K. Would love to say “never again” because that’s how I feel, but lord knows its going to happen again, just hopefully not in the near future.
Please let this stop.
Came home to two boxes of Krispy Kreme donuts. In and out they went. My heart is beating very hard. My hand and arm are spasming a little. Tired. Going to take a nap, then go to the gym and try to burn 2,000 calories.
Either that or at some really fatty food place so I can watch people eat.
Oh god. I really don’t know what to do.
I have to move in 2 weeks. Live away from family, on my own. I might get a job at Old Navy, I’m so stressed, my whole life is changing and it is out of my hands, I feel so out of control, I can just see everything getting much, much worse. :( Kill me now.
Destined to be a big, fat, tub o’ goo.
I just woke up, and it’s just one of those days. I want to leave my house but I don’t want to be seen. I am craving some cardio right now but my body hurts so much I can barely plank for a minute and a half. I look at how gross my body is, and I just want to abuse it until it dies. I HATE that I work out and I don’t look like it. I honestly look like I just sit around all day eating cream puffs. Part of me just wants to have coffee, maybe some lettuce, green tea, call it a day. The other part of me wants to head to the French Bakery, pick up some eclairs, pain au chocolate, a little baguette, maybe a full sized tart, eat it all, throw it up, call it a day. Guess which part is going to win? Riveting, I know.
Looked through some ED Recovery books at Barnes & Noble.
Started talking about food.
FOOD IS SO GOOD FOOD IS GOD FOOD FOOD FOOOOOOOOOOOOOOOOOODDDDDDDDDDDDDDD.
Found out Krispy Kreme throws out good donuts at midnight. Go looking for other restaurants that do this until midnight, so as to find free binge food. Found 3 pizzas at Little Caesar’s, but they have meat on them and look disgusting, but haven’t been touched.
Wait outside Krispy Kreme.
Bag of donuts, not boxed, can’t reach them.

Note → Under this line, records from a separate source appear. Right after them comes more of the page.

-- ==== Sys2Proof/Tests/Slice0.lean ====
section
/-! SUPPORT. Tests: expected values are the worked examples of 95_test_vectors.md or hand evaluation of the rule named. -/

namespace Sys2Proof.Tests

open Sys2Proof Sys2Proof.Machine

/-! ### Well-formedness: each check refuses an ill-formed term -/

theorem test_blank_wide_refused : (Instr.blank (2 ^ 24)).wellFormed = false := by decide
theorem test_blank_widest_accepted : (Instr.blank (2 ^ 24 - 1)).wellFormed = true := by decide
theorem test_byte_read_refused : (HostEvent.read .w8 0x008#12).wellFormed = false := by decide
theorem test_wide_write_refused : (HostEvent.write .w64 0x028#12 0).wellFormed = false := by decide
theorem test_misaligned_read_refused : (HostEvent.read .w32 0x00A#12).wellFormed = false := by decide
theorem test_misaligned_write_refused : (HostEvent.write .w32 0x029#12 0).wellFormed = false := by decide

/-! ### Decoding: words written out from the tables of 30_encoding.md R81, R82 (and 95 section 2.7) -/

theorem test_decode_nop : decode 0b00000000_000000000000000000000000#32 = .ok .nop := by decide
theorem test_decode_sreset : decode 0b00000001_000000000000000000000000#32 = .ok .sreset := by decide
theorem test_decode_cfgchk : decode 0b00000010_000000000000000000000000#32 = .ok .cfgchk := by decide
theorem test_decode_run : decode 0b00000011_000000000000000000000000#32 = .ok .run := by decide
theorem test_decode_pull : decode 0b00000100_000000000000000000000000#32 = .ok .pull := by decide
theorem test_decode_scrld : decode 0b00010000_000000000000000000000000#32 = .ok .scrld := by decide
theorem test_decode_scrb : decode 0b00010001_000000000000000001000001#32 = .ok (.scrb 0x41#8) := by decide
theorem test_decode_crc : decode 0b00100000_000000000000000000000000#32 = .ok .crc := by decide
theorem test_decode_frame : decode 0b00100001_000000000000000000000000#32 = .ok .frame := by decide
theorem test_decode_mapb : decode 0b00110000_000000000000000011001001#32 = .ok (.mapb 0xC9#8) := by decide
theorem test_decode_mods : decode 0b01000000_000000000000000000000010#32 = .ok (.mods 2#2) := by decide
theorem test_decode_modf : decode 0b01000001_000000000000000000000000#32 = .ok .modf := by decide
theorem test_decode_blank : decode 0b01010000_000011110100001001000000#32 = .ok (.blank 1000000) := by decide
theorem test_decode_reserved :
    decode 0x00000001#32 = .error .reservedBits ∧ decode 0x11000100#32 = .error .reservedBits ∧
    decode 0x20000001#32 = .error .reservedBits ∧ decode 0x40000004#32 = .error .reservedBits ∧
    decode 0x05000000#32 = .error .reservedOpcode ∧ decode 0xFF000000#32 = .error .reservedOpcode := by decide
theorem test_decode_table_word : decodeTableWord 32 0x300000C9 = some (.mapb 0xC9#8) := by decide

/-! ### Small states -/

/-- Configuration A (95_test_vectors.md): `SR = 16`, `FC = 4`, `BR = 8`, `S = P = 4`; packets of 4 bytes. -/
def consA : Cons := ⟨16, 4, 8, 4, false⟩

/-- Program P2's pacing registers, with P3's seed and one sector. -/
def paceA : Pace where
  scrSeed := 0x12345678
  strategy := 0
  unitSize := 8
  pauseShortUs := 1000000
  pauseEraseUs := 2000000
  appStart := 0x1000
  introUs := 2000000
  outroUs := 1000000
  imageLen := 5
  sectorCount := 1
  sect := (Vector.replicate 128 0).set 0 0x1000

/-- Program P2's image, loaded, in a controller state. -/
def atState (f : Fsm) : State :=
  { State.reset with
    cons := consA, pace := paceA, fsm := f
    image := [(0, 0x01#8), (1, 0x02#8), (2, 0x03#8), (3, 0x04#8), (4, 0x05#8)] }

/-- A run of program P2: padded length 8, the cursor and count given. -/
def running (f : Fsm) (offset pktcnt : Word) : State := { atState f with ctl := ⟨offset, pktcnt, 8⟩ }

/-- A run whose intro block of 8 symbols has had 29 of its 32 samples popped. -/
def popping : State :=
  { running .packet 0 0 with session := ⟨0, 29, 4, true⟩, out := ⟨.intro, .zeros, 8, 0, 29⟩ }

/-- A fatal configuration error, taken. -/
def failed : State := raiseFatal .cfgZero 0x040#32 (atState .idle)

/-- One observation of an outcome. -/
def observe {α : Type} (f : State → α) : Result → Option α
  | .next s => some (f s)
  | .fault _ => none
  | .refused _ => none
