-- ==== Sys2Proof/Machine/Flags.lean ====
section
/-! DEFINITION. The status of HPTX. There are no condition codes and no arithmetic flags (spec/10_state.md
R36); what stands here is what the status admits and what the host reads from it. -/

namespace Sys2Proof.Machine

/-- The phases that admit an operation or a direct host access: IDLE and DONE (R28, R58, R151). -/
def admits : Phase → Bool
  | .idle => true
  | .done => true
  | .busy => false
  | .aborted => false

/-- The code of a fault kind (R170, D18). -/
def faultCode : FaultKind → Nat
  | .invalidPin => 1
  | .registerSpaceInvalid => 2
  | .registerIndexOutOfRange => 3

/-- The code of a platform fault (R175, D18). -/
def platformCode : Fault → Nat
  | .privilegeError => 16
  | .deviceUnavailableError => 17
  | .mappingError => 18
  | .metadataParseError => 19
  | .addressNotFoundError => 20

/-- An operation has ended (R154). -/
def ended (s : State) : Bool := s.phase == .done || s.phase == .aborted

/-- Exit status zero: `phase = DONE` and `fault = none` after RUN (R190). -/
def exitStatusZero (s : State) : Bool :=
  s.phase == .done && s.fault.isNone && s.op == some .run

end Sys2Proof.Machine
end

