-- ==== Sys2Proof/Machine/Micros.lean ====
section
/-! DEFINITION. The micro-operation lists of the operations (spec/40_gpio_controller.md R120, R122;
spec/41_serial_transmitter.md R141, R143, R144, R145, R147). -/

namespace Sys2Proof.Machine

/-- `SET_PIN_MODE(p, m)`: `[RD(r), WR(r, ...)]` (R120). -/
def setPinModeMicros (c : Params) (p : Nat) (m : PinMode) : List Micro :=
  [.rd (fselIndex p), .wr (fselIndex p) (.insertT (fieldShift p) (modeCodeOf c.modeCode m))]

/-- `SET_PIN_LEVEL(p, l)`: one write (R122). -/
def setPinLevelMicros (c : Params) (p : Nat) (l : Bool) : List Micro :=
  [.wr (levelIndex c p l) (.const (levelWord p))]

/-- One bit of a word: data, clock low, delay, clock high, delay; the order is fixed (R141, R212). -/
def bitMicros (c : Params) (b : Bool) : List Micro :=
  setPinLevelMicros c c.pinData b ++ setPinLevelMicros c c.pinClk false ++ [.dly Config.tHalf] ++
  setPinLevelMicros c c.pinClk true ++ [.dly Config.tHalf]

/-- The nine bits of a word in the order they are sent, most significant first (R97, R141). -/
def bitsSent (w : BitVec 9) : List Bool := (List.range 9).map (fun j => w.getLsbD (8 - j))

/-- `XFER(w)` (R141). -/
def xferMicros (c : Params) (w : BitVec 9) : List Micro :=
  setPinLevelMicros c c.pinCs false ++ (bitsSent w).flatMap (bitMicros c) ++
  setPinLevelMicros c c.pinData false ++ setPinLevelMicros c c.pinCs true

/-- `WAIT` (R143). -/
def waitMicros : List Micro := [.dly Config.tWait]

/-- `SETUP` (R144). -/
def setupMicros (c : Params) : List Micro :=
  setPinModeMicros c c.pinClk .output ++ setPinModeMicros c c.pinData .output ++
  setPinModeMicros c c.pinCs .output ++ setPinLevelMicros c c.pinCs true ++
  setPinLevelMicros c c.pinClk false ++ setPinLevelMicros c c.pinData false

/-- `TEARDOWN` (R145). -/
def teardownMicros (c : Params) : List Micro :=
  setPinModeMicros c c.pinClk .input ++ setPinModeMicros c c.pinData .input ++
  setPinModeMicros c c.pinCs .input

/-- The item of one command cell inside RUN (R147); a cell that holds no command has none (R106). -/
def cellMicros (c : Params) (cell : Cell) : List Micro :=
  match decodeCommand cell with
  | some (.xfer w) => xferMicros c w
  | some .wait => waitMicros
  | none => []

/-- The items of RUN by stage (R147). -/
def runMicros (c : Params) (stage : Stage) (ci : Nat) : List Micro :=
  match stage with
  | .setup => setupMicros c
  | .cmd =>
    match c.cmds[ci]? with
    | some cell => cellMicros c cell
    | none => []
  | .teardown => teardownMicros c
  | .only => []

/-- The micro-operation list of the item an operation is at (R153: "by op, stage, ci"). -/
def itemMicros (c : Params) (o : Instr) (stage : Stage) (ci : Nat) : List Micro :=
  match o with
  | .xfer w => xferMicros c w
  | .wait => waitMicros
  | .setPinMode p m => setPinModeMicros c p m
  | .setPinLevel p l => setPinLevelMicros c p l
  | .setup => setupMicros c
  | .teardown => teardownMicros c
  | .run => runMicros c stage ci

/-- How many steps an operation takes when nothing faults; known when it starts (R148, R149). -/
def opLength (c : Params) (o : Instr) : Nat :=
  match o with
  | .run =>
    (setupMicros c).length + (c.cmds.map (fun cell => (cellMicros c cell).length)).sum +
    (teardownMicros c).length
  | _ => (itemMicros c o .only 0).length

end Sys2Proof.Machine
end

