/-! ### writeLat -/

@[simp] theorem writeLat_fsel (v : Word) (s : State) : (writeLat v s).fsel = s.fsel := rfl
@[simp] theorem writeLat_lat (v : Word) (s : State) : (writeLat v s).lat = v := rfl
@[simp] theorem writeLat_t (v : Word) (s : State) : (writeLat v s).t = s.t := rfl
@[simp] theorem writeLat_op (v : Word) (s : State) : (writeLat v s).op = s.op := rfl
@[simp] theorem writeLat_stage (v : Word) (s : State) : (writeLat v s).stage = s.stage := rfl
@[simp] theorem writeLat_ci (v : Word) (s : State) : (writeLat v s).ci = s.ci := rfl
@[simp] theorem writeLat_k (v : Word) (s : State) : (writeLat v s).k = s.k := rfl
@[simp] theorem writeLat_phase (v : Word) (s : State) : (writeLat v s).phase = s.phase := rfl
@[simp] theorem writeLat_fault (v : Word) (s : State) : (writeLat v s).fault = s.fault := rfl
@[simp] theorem writeLat_rsValid (v : Word) (s : State) : (writeLat v s).rsValid = s.rsValid := rfl
@[simp] theorem writeLat_trace (v : Word) (s : State) : (writeLat v s).trace = s.trace := rfl
@[simp] theorem writeLat_par (v : Word) (s : State) : (writeLat v s).par = s.par := rfl
@[simp] theorem writeLat_page (v : Word) (s : State) : (writeLat v s).page = s.page := rfl
@[simp] theorem writeLat_inputs (v : Word) (s : State) : (writeLat v s).inputs = s.inputs := rfl
@[simp] theorem writeLat_unmapIn (v : Word) (s : State) : (writeLat v s).unmapIn = s.unmapIn := rfl
@[simp] theorem writeLat_draws (v : Word) (s : State) : (writeLat v s).draws = s.draws := rfl

/-! ### writeT -/

@[simp] theorem writeT_fsel (v : Word) (s : State) : (writeT v s).fsel = s.fsel := rfl
@[simp] theorem writeT_lat (v : Word) (s : State) : (writeT v s).lat = s.lat := rfl
@[simp] theorem writeT_t (v : Word) (s : State) : (writeT v s).t = v := rfl
@[simp] theorem writeT_op (v : Word) (s : State) : (writeT v s).op = s.op := rfl
@[simp] theorem writeT_stage (v : Word) (s : State) : (writeT v s).stage = s.stage := rfl
@[simp] theorem writeT_ci (v : Word) (s : State) : (writeT v s).ci = s.ci := rfl
@[simp] theorem writeT_k (v : Word) (s : State) : (writeT v s).k = s.k := rfl
@[simp] theorem writeT_phase (v : Word) (s : State) : (writeT v s).phase = s.phase := rfl
@[simp] theorem writeT_fault (v : Word) (s : State) : (writeT v s).fault = s.fault := rfl
@[simp] theorem writeT_rsValid (v : Word) (s : State) : (writeT v s).rsValid = s.rsValid := rfl
@[simp] theorem writeT_trace (v : Word) (s : State) : (writeT v s).trace = s.trace := rfl
@[simp] theorem writeT_par (v : Word) (s : State) : (writeT v s).par = s.par := rfl
@[simp] theorem writeT_page (v : Word) (s : State) : (writeT v s).page = s.page := rfl
@[simp] theorem writeT_inputs (v : Word) (s : State) : (writeT v s).inputs = s.inputs := rfl
@[simp] theorem writeT_unmapIn (v : Word) (s : State) : (writeT v s).unmapIn = s.unmapIn := rfl
@[simp] theorem writeT_draws (v : Word) (s : State) : (writeT v s).draws = s.draws := rfl

/-! ### countDraw -/

@[simp] theorem countDraw_fsel (s : State) : (countDraw s).fsel = s.fsel := rfl
@[simp] theorem countDraw_lat (s : State) : (countDraw s).lat = s.lat := rfl
@[simp] theorem countDraw_t (s : State) : (countDraw s).t = s.t := rfl
@[simp] theorem countDraw_op (s : State) : (countDraw s).op = s.op := rfl
@[simp] theorem countDraw_stage (s : State) : (countDraw s).stage = s.stage := rfl
@[simp] theorem countDraw_ci (s : State) : (countDraw s).ci = s.ci := rfl
@[simp] theorem countDraw_k (s : State) : (countDraw s).k = s.k := rfl
@[simp] theorem countDraw_phase (s : State) : (countDraw s).phase = s.phase := rfl
@[simp] theorem countDraw_fault (s : State) : (countDraw s).fault = s.fault := rfl
@[simp] theorem countDraw_rsValid (s : State) : (countDraw s).rsValid = s.rsValid := rfl
@[simp] theorem countDraw_trace (s : State) : (countDraw s).trace = s.trace := rfl
@[simp] theorem countDraw_par (s : State) : (countDraw s).par = s.par := rfl
@[simp] theorem countDraw_page (s : State) : (countDraw s).page = s.page := rfl
@[simp] theorem countDraw_inputs (s : State) : (countDraw s).inputs = s.inputs := rfl
@[simp] theorem countDraw_unmapIn (s : State) : (countDraw s).unmapIn = s.unmapIn := rfl
@[simp] theorem countDraw_draws (s : State) : (countDraw s).draws = s.draws + 1 := rfl

/-! ### setPosition -/

@[simp] theorem setPosition_fsel (g : Stage) (c n : Nat) (s : State) :
    (setPosition g c n s).fsel = s.fsel := rfl
@[simp] theorem setPosition_lat (g : Stage) (c n : Nat) (s : State) : (setPosition g c n s).lat = s.lat := rfl
@[simp] theorem setPosition_t (g : Stage) (c n : Nat) (s : State) : (setPosition g c n s).t = s.t := rfl
@[simp] theorem setPosition_op (g : Stage) (c n : Nat) (s : State) : (setPosition g c n s).op = s.op := rfl
@[simp] theorem setPosition_stage (g : Stage) (c n : Nat) (s : State) : (setPosition g c n s).stage = g := rfl
@[simp] theorem setPosition_ci (g : Stage) (c n : Nat) (s : State) : (setPosition g c n s).ci = c := rfl
@[simp] theorem setPosition_k (g : Stage) (c n : Nat) (s : State) : (setPosition g c n s).k = n := rfl
@[simp] theorem setPosition_phase (g : Stage) (c n : Nat) (s : State) :
    (setPosition g c n s).phase = s.phase := rfl
@[simp] theorem setPosition_fault (g : Stage) (c n : Nat) (s : State) :
    (setPosition g c n s).fault = s.fault := rfl
@[simp] theorem setPosition_rsValid (g : Stage) (c n : Nat) (s : State) :
    (setPosition g c n s).rsValid = s.rsValid := rfl
@[simp] theorem setPosition_trace (g : Stage) (c n : Nat) (s : State) :
    (setPosition g c n s).trace = s.trace := rfl
@[simp] theorem setPosition_par (g : Stage) (c n : Nat) (s : State) : (setPosition g c n s).par = s.par := rfl
@[simp] theorem setPosition_page (g : Stage) (c n : Nat) (s : State) :
    (setPosition g c n s).page = s.page := rfl
@[simp] theorem setPosition_inputs (g : Stage) (c n : Nat) (s : State) :
    (setPosition g c n s).inputs = s.inputs := rfl
@[simp] theorem setPosition_unmapIn (g : Stage) (c n : Nat) (s : State) :
    (setPosition g c n s).unmapIn = s.unmapIn := rfl
@[simp] theorem setPosition_draws (g : Stage) (c n : Nat) (s : State) :
    (setPosition g c n s).draws = s.draws := rfl

/-! ### complete -/

@[simp] theorem complete_fsel (s : State) : (complete s).fsel = s.fsel := rfl
@[simp] theorem complete_lat (s : State) : (complete s).lat = s.lat := rfl
@[simp] theorem complete_t (s : State) : (complete s).t = s.t := rfl
@[simp] theorem complete_op (s : State) : (complete s).op = s.op := rfl
@[simp] theorem complete_stage (s : State) : (complete s).stage = s.stage := rfl
@[simp] theorem complete_ci (s : State) : (complete s).ci = s.ci := rfl
@[simp] theorem complete_k (s : State) : (complete s).k = s.k := rfl
@[simp] theorem complete_phase (s : State) : (complete s).phase = .done := rfl
@[simp] theorem complete_fault (s : State) : (complete s).fault = s.fault := rfl
@[simp] theorem complete_rsValid (s : State) : (complete s).rsValid = s.rsValid := rfl
@[simp] theorem complete_trace (s : State) : (complete s).trace = s.trace := rfl
@[simp] theorem complete_par (s : State) : (complete s).par = s.par := rfl
@[simp] theorem complete_page (s : State) : (complete s).page = s.page := rfl
@[simp] theorem complete_inputs (s : State) : (complete s).inputs = s.inputs := rfl
@[simp] theorem complete_unmapIn (s : State) : (complete s).unmapIn = s.unmapIn := rfl
@[simp] theorem complete_draws (s : State) : (complete s).draws = s.draws := rfl

/-! ### raiseWith -/

@[simp] theorem raiseWith_fsel (q : FaultKind) (o : Option Instr) (g : Stage) (c n : Nat) (x : FaultInfo) (s : State) :
    (raiseWith q o g c n x s).fsel = s.fsel := rfl
@[simp] theorem raiseWith_lat (q : FaultKind) (o : Option Instr) (g : Stage) (c n : Nat) (x : FaultInfo) (s : State) :
    (raiseWith q o g c n x s).lat = s.lat := rfl
@[simp] theorem raiseWith_t (q : FaultKind) (o : Option Instr) (g : Stage) (c n : Nat) (x : FaultInfo) (s : State) :
    (raiseWith q o g c n x s).t = s.t := rfl
@[simp] theorem raiseWith_op (q : FaultKind) (o : Option Instr) (g : Stage) (c n : Nat) (x : FaultInfo) (s : State) :
    (raiseWith q o g c n x s).op = s.op := rfl
@[simp] theorem raiseWith_stage (q : FaultKind) (o : Option Instr) (g : Stage) (c n : Nat) (x : FaultInfo) (s : State) :
    (raiseWith q o g c n x s).stage = s.stage := rfl
@[simp] theorem raiseWith_ci (q : FaultKind) (o : Option Instr) (g : Stage) (c n : Nat) (x : FaultInfo) (s : State) :
    (raiseWith q o g c n x s).ci = s.ci := rfl
@[simp] theorem raiseWith_k (q : FaultKind) (o : Option Instr) (g : Stage) (c n : Nat) (x : FaultInfo) (s : State) :
    (raiseWith q o g c n x s).k = s.k := rfl
@[simp] theorem raiseWith_phase (q : FaultKind) (o : Option Instr) (g : Stage) (c n : Nat) (x : FaultInfo) (s : State) :
    (raiseWith q o g c n x s).phase = .aborted := rfl
@[simp] theorem raiseWith_fault (q : FaultKind) (o : Option Instr) (g : Stage) (c n : Nat) (x : FaultInfo) (s : State) :
    (raiseWith q o g c n x s).fault = some ⟨q, faultCode q, o, g, c, n, x⟩ := rfl
@[simp] theorem raiseWith_rsValid (q : FaultKind) (o : Option Instr) (g : Stage) (c n : Nat) (x : FaultInfo) (s : State) :
    (raiseWith q o g c n x s).rsValid = s.rsValid := rfl
@[simp] theorem raiseWith_trace (q : FaultKind) (o : Option Instr) (g : Stage) (c n : Nat) (x : FaultInfo) (s : State) :
    (raiseWith q o g c n x s).trace = s.trace ++ [.fault ⟨q, faultCode q, o, g, c, n, x⟩] := rfl
@[simp] theorem raiseWith_par (q : FaultKind) (o : Option Instr) (g : Stage) (c n : Nat) (x : FaultInfo) (s : State) :
    (raiseWith q o g c n x s).par = s.par := rfl
@[simp] theorem raiseWith_page (q : FaultKind) (o : Option Instr) (g : Stage) (c n : Nat) (x : FaultInfo) (s : State) :
    (raiseWith q o g c n x s).page = s.page := rfl
@[simp] theorem raiseWith_inputs (q : FaultKind) (o : Option Instr) (g : Stage) (c n : Nat) (x : FaultInfo) (s : State) :
    (raiseWith q o g c n x s).inputs = s.inputs := rfl
@[simp] theorem raiseWith_unmapIn (q : FaultKind) (o : Option Instr) (g : Stage) (c n : Nat) (x : FaultInfo) (s : State) :
    (raiseWith q o g c n x s).unmapIn = s.unmapIn := rfl
@[simp] theorem raiseWith_draws (q : FaultKind) (o : Option Instr) (g : Stage) (c n : Nat) (x : FaultInfo) (s : State) :
    (raiseWith q o g c n x s).draws = s.draws := rfl

/-! ### raise -/

@[simp] theorem raise_fsel (q : FaultKind) (x : FaultInfo) (s : State) : (raise q x s).fsel = s.fsel := rfl
@[simp] theorem raise_lat (q : FaultKind) (x : FaultInfo) (s : State) : (raise q x s).lat = s.lat := rfl
@[simp] theorem raise_t (q : FaultKind) (x : FaultInfo) (s : State) : (raise q x s).t = s.t := rfl
@[simp] theorem raise_op (q : FaultKind) (x : FaultInfo) (s : State) : (raise q x s).op = s.op := rfl
@[simp] theorem raise_stage (q : FaultKind) (x : FaultInfo) (s : State) : (raise q x s).stage = s.stage := rfl
@[simp] theorem raise_ci (q : FaultKind) (x : FaultInfo) (s : State) : (raise q x s).ci = s.ci := rfl
@[simp] theorem raise_k (q : FaultKind) (x : FaultInfo) (s : State) : (raise q x s).k = s.k := rfl
@[simp] theorem raise_phase (q : FaultKind) (x : FaultInfo) (s : State) :
    (raise q x s).phase = .aborted := rfl
@[simp] theorem raise_fault (q : FaultKind) (x : FaultInfo) (s : State) :
    (raise q x s).fault = some ⟨q, faultCode q, s.op, s.stage, s.ci, s.k, x⟩ := rfl
@[simp] theorem raise_rsValid (q : FaultKind) (x : FaultInfo) (s : State) :
    (raise q x s).rsValid = s.rsValid := rfl
@[simp] theorem raise_trace (q : FaultKind) (x : FaultInfo) (s : State) :
    (raise q x s).trace = s.trace ++ [.fault ⟨q, faultCode q, s.op, s.stage, s.ci, s.k, x⟩] := rfl
@[simp] theorem raise_par (q : FaultKind) (x : FaultInfo) (s : State) : (raise q x s).par = s.par := rfl
@[simp] theorem raise_page (q : FaultKind) (x : FaultInfo) (s : State) : (raise q x s).page = s.page := rfl
@[simp] theorem raise_inputs (q : FaultKind) (x : FaultInfo) (s : State) :
    (raise q x s).inputs = s.inputs := rfl
@[simp] theorem raise_unmapIn (q : FaultKind) (x : FaultInfo) (s : State) :
    (raise q x s).unmapIn = s.unmapIn := rfl
@[simp] theorem raise_draws (q : FaultKind) (x : FaultInfo) (s : State) : (raise q x s).draws = s.draws := rfl

/-! ### unmap -/

@[simp] theorem unmap_fsel (s : State) : (unmap s).fsel = s.fsel := rfl
@[simp] theorem unmap_lat (s : State) : (unmap s).lat = s.lat := rfl
@[simp] theorem unmap_t (s : State) : (unmap s).t = s.t := rfl
@[simp] theorem unmap_op (s : State) : (unmap s).op = s.op := rfl
@[simp] theorem unmap_stage (s : State) : (unmap s).stage = s.stage := rfl
@[simp] theorem unmap_ci (s : State) : (unmap s).ci = s.ci := rfl
@[simp] theorem unmap_k (s : State) : (unmap s).k = s.k := rfl
@[simp] theorem unmap_phase (s : State) : (unmap s).phase = s.phase := rfl
@[simp] theorem unmap_fault (s : State) : (unmap s).fault = s.fault := rfl
@[simp] theorem unmap_rsValid (s : State) : (unmap s).rsValid = false := rfl
@[simp] theorem unmap_trace (s : State) : (unmap s).trace = s.trace := rfl
@[simp] theorem unmap_par (s : State) : (unmap s).par = s.par := rfl
@[simp] theorem unmap_page (s : State) : (unmap s).page = s.page := rfl
@[simp] theorem unmap_inputs (s : State) : (unmap s).inputs = s.inputs := rfl
@[simp] theorem unmap_unmapIn (s : State) : (unmap s).unmapIn = none := rfl
@[simp] theorem unmap_draws (s : State) : (unmap s).draws = s.draws := rfl

/-! ### launch -/

@[simp] theorem launch_fsel (o : Instr) (s : State) : (launch o s).fsel = s.fsel := rfl
@[simp] theorem launch_lat (o : Instr) (s : State) : (launch o s).lat = s.lat := rfl
@[simp] theorem launch_t (o : Instr) (s : State) : (launch o s).t = s.t := rfl
@[simp] theorem launch_op (o : Instr) (s : State) : (launch o s).op = some o := rfl
@[simp] theorem launch_stage (o : Instr) (s : State) :
    (launch o s).stage = if o = .run then .setup else .only := rfl
@[simp] theorem launch_ci (o : Instr) (s : State) : (launch o s).ci = 0 := rfl
@[simp] theorem launch_k (o : Instr) (s : State) : (launch o s).k = 0 := rfl
@[simp] theorem launch_phase (o : Instr) (s : State) : (launch o s).phase = .busy := rfl
@[simp] theorem launch_fault (o : Instr) (s : State) : (launch o s).fault = s.fault := rfl
@[simp] theorem launch_rsValid (o : Instr) (s : State) : (launch o s).rsValid = s.rsValid := rfl
@[simp] theorem launch_trace (o : Instr) (s : State) : (launch o s).trace = s.trace := rfl
@[simp] theorem launch_par (o : Instr) (s : State) : (launch o s).par = s.par := rfl
@[simp] theorem launch_page (o : Instr) (s : State) : (launch o s).page = s.page := rfl
@[simp] theorem launch_inputs (o : Instr) (s : State) : (launch o s).inputs = s.inputs := rfl
@[simp] theorem launch_unmapIn (o : Instr) (s : State) : (launch o s).unmapIn = s.unmapIn := rfl
@[simp] theorem launch_draws (o : Instr) (s : State) : (launch o s).draws = s.draws := rfl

End up buying (well I didn’t buy it but I feel bad for eating two of them, need to pay her back) a dozen and a half.
For 3 people.
That’s 6 each.
I could have eaten all of them. But that would be embarrassing.
She gets diet coke from the car. Good I guess it helps lubricate things.
Tense air, because we all know that we have an issue and 2/3-3/3 of us will go home and purge tonight.
I feel guilty.
Not going to lie, it was fun, but I feel guilty.